Asia Argento beim Filmfestival Cannes 2018. (picture-alliance/AP/V. le Caer)

Asia Argento beim diesjährigen Filmfestival Cannes

Ein Bericht der "New York Times", demzufolge die italienische Schauspielerin ihren jüngeren Kollegen Jimmy Bennett (22) missbraucht und ihm später Geld gezahlt haben soll, um eine Klage zu vermeiden, sei falsch, sagte Argento laut der italienischen Nachrichtenagentur Ansa am Dienstag (21.08.2018).

Keinerlei sexuelle Beziehung zu Bennett 

"Ich dementiere und weise den Inhalt des von der 'New York Times' veröffentlichten Artikels, der in den internationalen Medien zirkuliert, zurück." Sie sei "zutiefst schockiert" über die "absolut falschen" Nachrichten und sprach von "Verfolgung". Sie habe nie irgendeine Form einer sexuellen Beziehung mit Bennett gehabt, wurde die Italienerin zitiert.

Bennett hatte 2004 in dem Film "The Heart Is Deceitful Above All Things" Argentos Sohn gespielt. Die "New York Times" hatte berichtet, Argento habe Bennett in Kalifornien missbraucht, als er 17 und sie 37 Jahre alt war. In dem Bundesstaat sind sexuelle Handlungen mit Unter-18-Jährigen strafbar.

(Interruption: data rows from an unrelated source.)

-- ==== Sys2Proof/Tests/Slice0.lean ====
section
/-! SUPPORT. The model's own tests: words written out from R71, single steps with the results that spec/95_test_vectors.md
gives (each test names its vector), ill-formed words and traces refused, and for each statement with hypotheses a state that
meets them all, clause by clause. -/

namespace Sys2Proof.Tests

open Sys2Proof.Machine

/-- The next state of an outcome, if it is one. -/
def nextOf (o : Host.Outcome State Fault Refusal) : Option State :=
  match o with
  | .next s => some s
  | .fault _ => none
  | .refused _ => none

/-- What a test compares: the registers that a vector gives a number for. -/
def view (s : State) : BitVec 8 × BitVec 64 × BitVec 8 × Bool := (s.status, s.buffer, s.sr, s.ready)

/-- The bits a test compares: `tRun`, `tPend`, `sPend`, `ePend`. -/
def bits (s : State) : Bool × Bool × Bool × Bool := (s.tRun, s.tPend, s.sPend, s.ePend)

/-- A state while a frame is captured: ten or fewer bits, the timer running, an edge pending at the given levels. -/
def capturing (status : BitVec 8) (buffer : BitVec 64) (p1 p0 : Bool) : State :=
  { State.reset with status := status, buffer := buffer, tRun := true, ePend := true, lineP1 := p1, lineP0 := p0 }

/-- The waiting frame of vector V18 (facility 1, card 4), an edge pending at the given levels. -/
def waiting (p1 p0 : Bool) : State :=
  { State.reset with
    status := 0x83#8, buffer := 0x200080#64, sr := 0x03#8, ready := true, ePend := true, lineP1 := p1, lineP0 := p0 }

/-- A state whose timer has overflowed with the given count and buffer. -/
def expired (status : BitVec 8) (buffer : BitVec 64) : State :=
  { State.reset with status := status, buffer := buffer, tRun := true, tPend := true }

/-- A state with a whole byte shifted out and the given buffer. -/
def shifted (status : BitVec 8) (buffer : BitVec 64) : State :=
  { State.reset with status := status, buffer := buffer, sPend := true }

/-! ## Decoding: R71's words, bit by bit -/

theorem test_decode_line : decode 0b00000001#8 = some (.line false true) := by decide
theorem test_decode_line_p1 : decode 0b00000010#8 = some (.line true false) := by decide
theorem test_decode_tick : decode 0b00010000#8 = some .tick := by decide
theorem test_decode_sshift : decode 0b00100001#8 = some (.sshift true) := by decide
theorem test_decode_edgeIdle : decode 0b01000000#8 = some .edgeIdle := by decide
theorem test_decode_edgeZero : decode 0b01000001#8 = some .edgeZero := by decide
theorem test_decode_edgeOne : decode 0b01000010#8 = some .edgeOne := by decide
theorem test_decode_edgeDisc : decode 0b01000011#8 = some .edgeDisc := by decide
theorem test_decode_timeout : decode 0b01010000#8 = some .timeout := by decide
theorem test_decode_sbyte : decode 0b01100000#8 = some .sbyte := by decide
theorem test_decode_reset : decode 0b11111111#8 = some .reset := by decide

/-! ## Ill-formed words and traces (V43a to V43e; R73, R74) -/

/-- V43e: reserved words match no row. -/
theorem test_reserved_words_ill_formed :
    [0x04#8, 0x11#8, 0x22#8, 0x44#8, 0x51#8, 0x61#8, 0x80#8, 0xFE#8].all (fun w => !stepWordOk w) = true := by decide

/-- V43e: and decode to nothing. -/
theorem test_reserved_words_undecoded :
    [0x04#8, 0x11#8, 0x22#8, 0x44#8, 0x51#8, 0x61#8, 0x80#8, 0xFE#8].all (fun w => decode w == none) = true := by decide

/-- V43a to V43d: a handler word where it is not enabled makes the trace ill-formed. -/
theorem test_traces_ill_formed :
    [[0x41#8], [0x01#8, 0x42#8], [0x50#8], [0x20#8, 0x60#8]].all (fun ws => !wellFormedTrace ws State.reset) = true := by
  decide

/-- A handler word where it is enabled does not. -/
theorem test_trace_well_formed : wellFormedTrace [0x01#8, 0x41#8, 0x00#8, 0x40#8] State.reset = true := by decide

/-- Every row of the table, placed after reset, is the operation the next step runs (log entry 5). -/
theorem test_placed_words_run :
    [0x00, 0x10, 0x20, 0x40, 0x41, 0x42, 0x43, 0x50, 0x60, 0xFF].all
      (fun w => (nextOf (step (State.reset.withFetchWord 8 w))).isSome && (decodeTableWord 8 w).isSome) = true := by
  decide

/-! ## One step of each operation -/

/-- V15c. -/
theorem test_line_both_at_once :
    (nextOf (exec (.line true true) State.reset)).map (fun t => (t.lineP1, t.lineP0, t.ePend)) =
      some (true, true, true) := by decide

/-- V15b. -/
theorem test_line_no_change :
    (nextOf (exec (.line false true) { State.reset with lineP0 := true })).map State.ePend = some false := by decide

/-- V17c and V17b's last TICK, on a counter of 8 bits. -/
theorem test_tick_counter_8_bits : countUp 255#8 = (0#8, true) ∧ countUp 254#8 = (255#8, false) := by decide

/-- V17d: a second overflow leaves `tPend` set; V17a: a stopped timer does not count. -/
theorem test_tick_stopped_and_pending :
    (nextOf (exec .tick { State.reset with tRun := true, tPend := true })).map State.tRun = some true ∧
    (nextOf (exec .tick { State.reset with tPend := true })).map bits = some (false, true, false, false) := by decide

/-- V9. -/
theorem test_edgeIdle_nothing :
    (nextOf (exec .edgeIdle (capturing 0x06#8 0x33#64 false false))).map (fun t => (view t, bits t)) =
      some ((0x06#8, 0x33#64, 0x00#8, false), true, false, false, false) := by decide

/-- V10. -/
theorem test_edgeIdle_discards_stale :
    (nextOf (exec .edgeIdle (waiting false false))).map view = some (0x00#8, 0#64, 0x03#8, false) := by decide

/-- V6. -/
theorem test_edgeZero_wraps_without_carry :
    (nextOf (exec .edgeZero (capturing 0x3F#8 0x7FFFFFFFFFFFFFFF#64 false true))).map view =
      some (0x00#8, 0x7FFFFFFFFFFFFFFF#64, 0x00#8, false) := by decide

/-- V8. -/
theorem test_edgeZero_stale :
    (nextOf (exec .edgeZero (waiting false true))).map (fun t => (view t, bits t)) =
      some ((0x01#8, 0#64, 0x03#8, false), true, false, false, false) := by decide

/-- V5. -/
theorem test_edgeOne_top_bit :
    (nextOf (exec .edgeOne (capturing 0x3F#8 0#64 true false))).map view =
      some (0x00#8, 0x8000000000000000#64, 0x00#8, false) := by decide

/-- V7. -/
theorem test_edgeOne_stale :
    (nextOf (exec .edgeOne (waiting true false))).map view = some (0x01#8, 0x1#64, 0x03#8, false) := by decide

/-- V12. -/
theorem test_edgeDisc_keeps_buffer :
    (nextOf (exec .edgeDisc (capturing 0x1A#8 0x400101#64 true true))).map (fun t => (view t, bits t)) =
      some ((0x00#8, 0x400101#64, 0x00#8, false), false, false, false, false) := by decide

/-- V13. -/
theorem test_edgeDisc_stale :
    (nextOf (exec .edgeDisc (waiting true true))).map view = some (0x00#8, 0#64, 0x03#8, false) := by decide

/-- V20. -/
theorem test_timeout_accepts_34 :
    (nextOf (exec .timeout (expired 0x22#8 0x23CD45891#64))).map (fun t => (view t, bits t)) =
      some ((0x84#8, 0x1E6A2C48#64, 0x04#8, true), false, false, false, false) := by decide

/-- V24, a frame of 27 bits. -/
theorem test_timeout_rejects_27 :
    (nextOf (exec .timeout (expired 0x1B#8 0x7FFFFFF#64))).map view = some (0x00#8, 0#64, 0x00#8, false) := by decide

/-- V33. -/
theorem test_sshift_mid_byte :
    (nextOf (exec (.sshift false) { State.reset with sr := 0xA5#8, sCnt := 5#3 })).map
      (fun t => (t.sr, t.sCnt, t.sPend)) = some (0x4A#8, 6#3, false) ∧
    hostSees (.sshift false) { State.reset with sr := 0xA5#8 } = [true] := by decide

/-- V33b, with `sdi` = 1 in place of 0. -/
theorem test_sshift_wraps :
    (nextOf (exec (.sshift true) { State.reset with sr := 0x80#8, sCnt := 7#3 })).map
      (fun t => (t.sr, t.sCnt, t.sPend)) = some (0x01#8, 0#3, true) := by decide

/-- V34. -/
theorem test_sbyte_first_byte :
    (nextOf (exec .sbyte { shifted 0x83#8 0x200080#64 with ready := true })).map (fun t => (view t, bits t)) =
      some ((0x00#8, 0x2000#64, 0x01#8, false), false, false, false, false) := by decide

/-- V39: in mid-capture. -/
theorem test_sbyte_mid_capture :
    (nextOf (exec .sbyte { shifted 0x0A#8 0x101#64 with tRun := true })).map (fun t => (view t, t.tRun)) =
      some ((0x00#8, 0x1#64, 0x80#8, false), true) := by decide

Filmstill - The Heart Is Deceitful Above All Things mit Asia Argento und Jimmy Bennett (picture-alliance/Everett Collection/Palm Pictures)

Kinderstar Jimmy Bennent (Mitte) mit Film-Mutter Asia Argento im Kinofilm "The Heart is Deceitful Above All" (2004)

Jahre später habe Bennett 3,5 Millionen Dollar von Argento gefordert, in diesem Frühjahr hätten sie sich auf 380.000 Dollar (rund 330.000 Euro) geeinigt. Die schriftliche Forderung Bennetts und die anschließende Einigung mit Argentos Anwälten seien Teil einer Reihe von Dokumenten, die eine nicht identifizierte Quelle per verschlüsselter E-Mail an die "New York Times" geschickt habe, schrieb die Zeitung. Drei mit der Sache vertraute Personen sollen die Echtheit der Dokumente bestätigt haben.

Von #MeToo zu #SheToo? 

Auf Anfragen der Nachrichtenagentur dpa reagierten zunächst weder Argento noch Bennett oder ihre Sprecher und Anwälte. Auch die Polizei in Los Angeles befasst sich mit dem Fall. Man versuche, das mutmaßliche Opfer zu kontaktieren, um mögliche kriminelle Anschuldigungen angemessen zu dokumentieren.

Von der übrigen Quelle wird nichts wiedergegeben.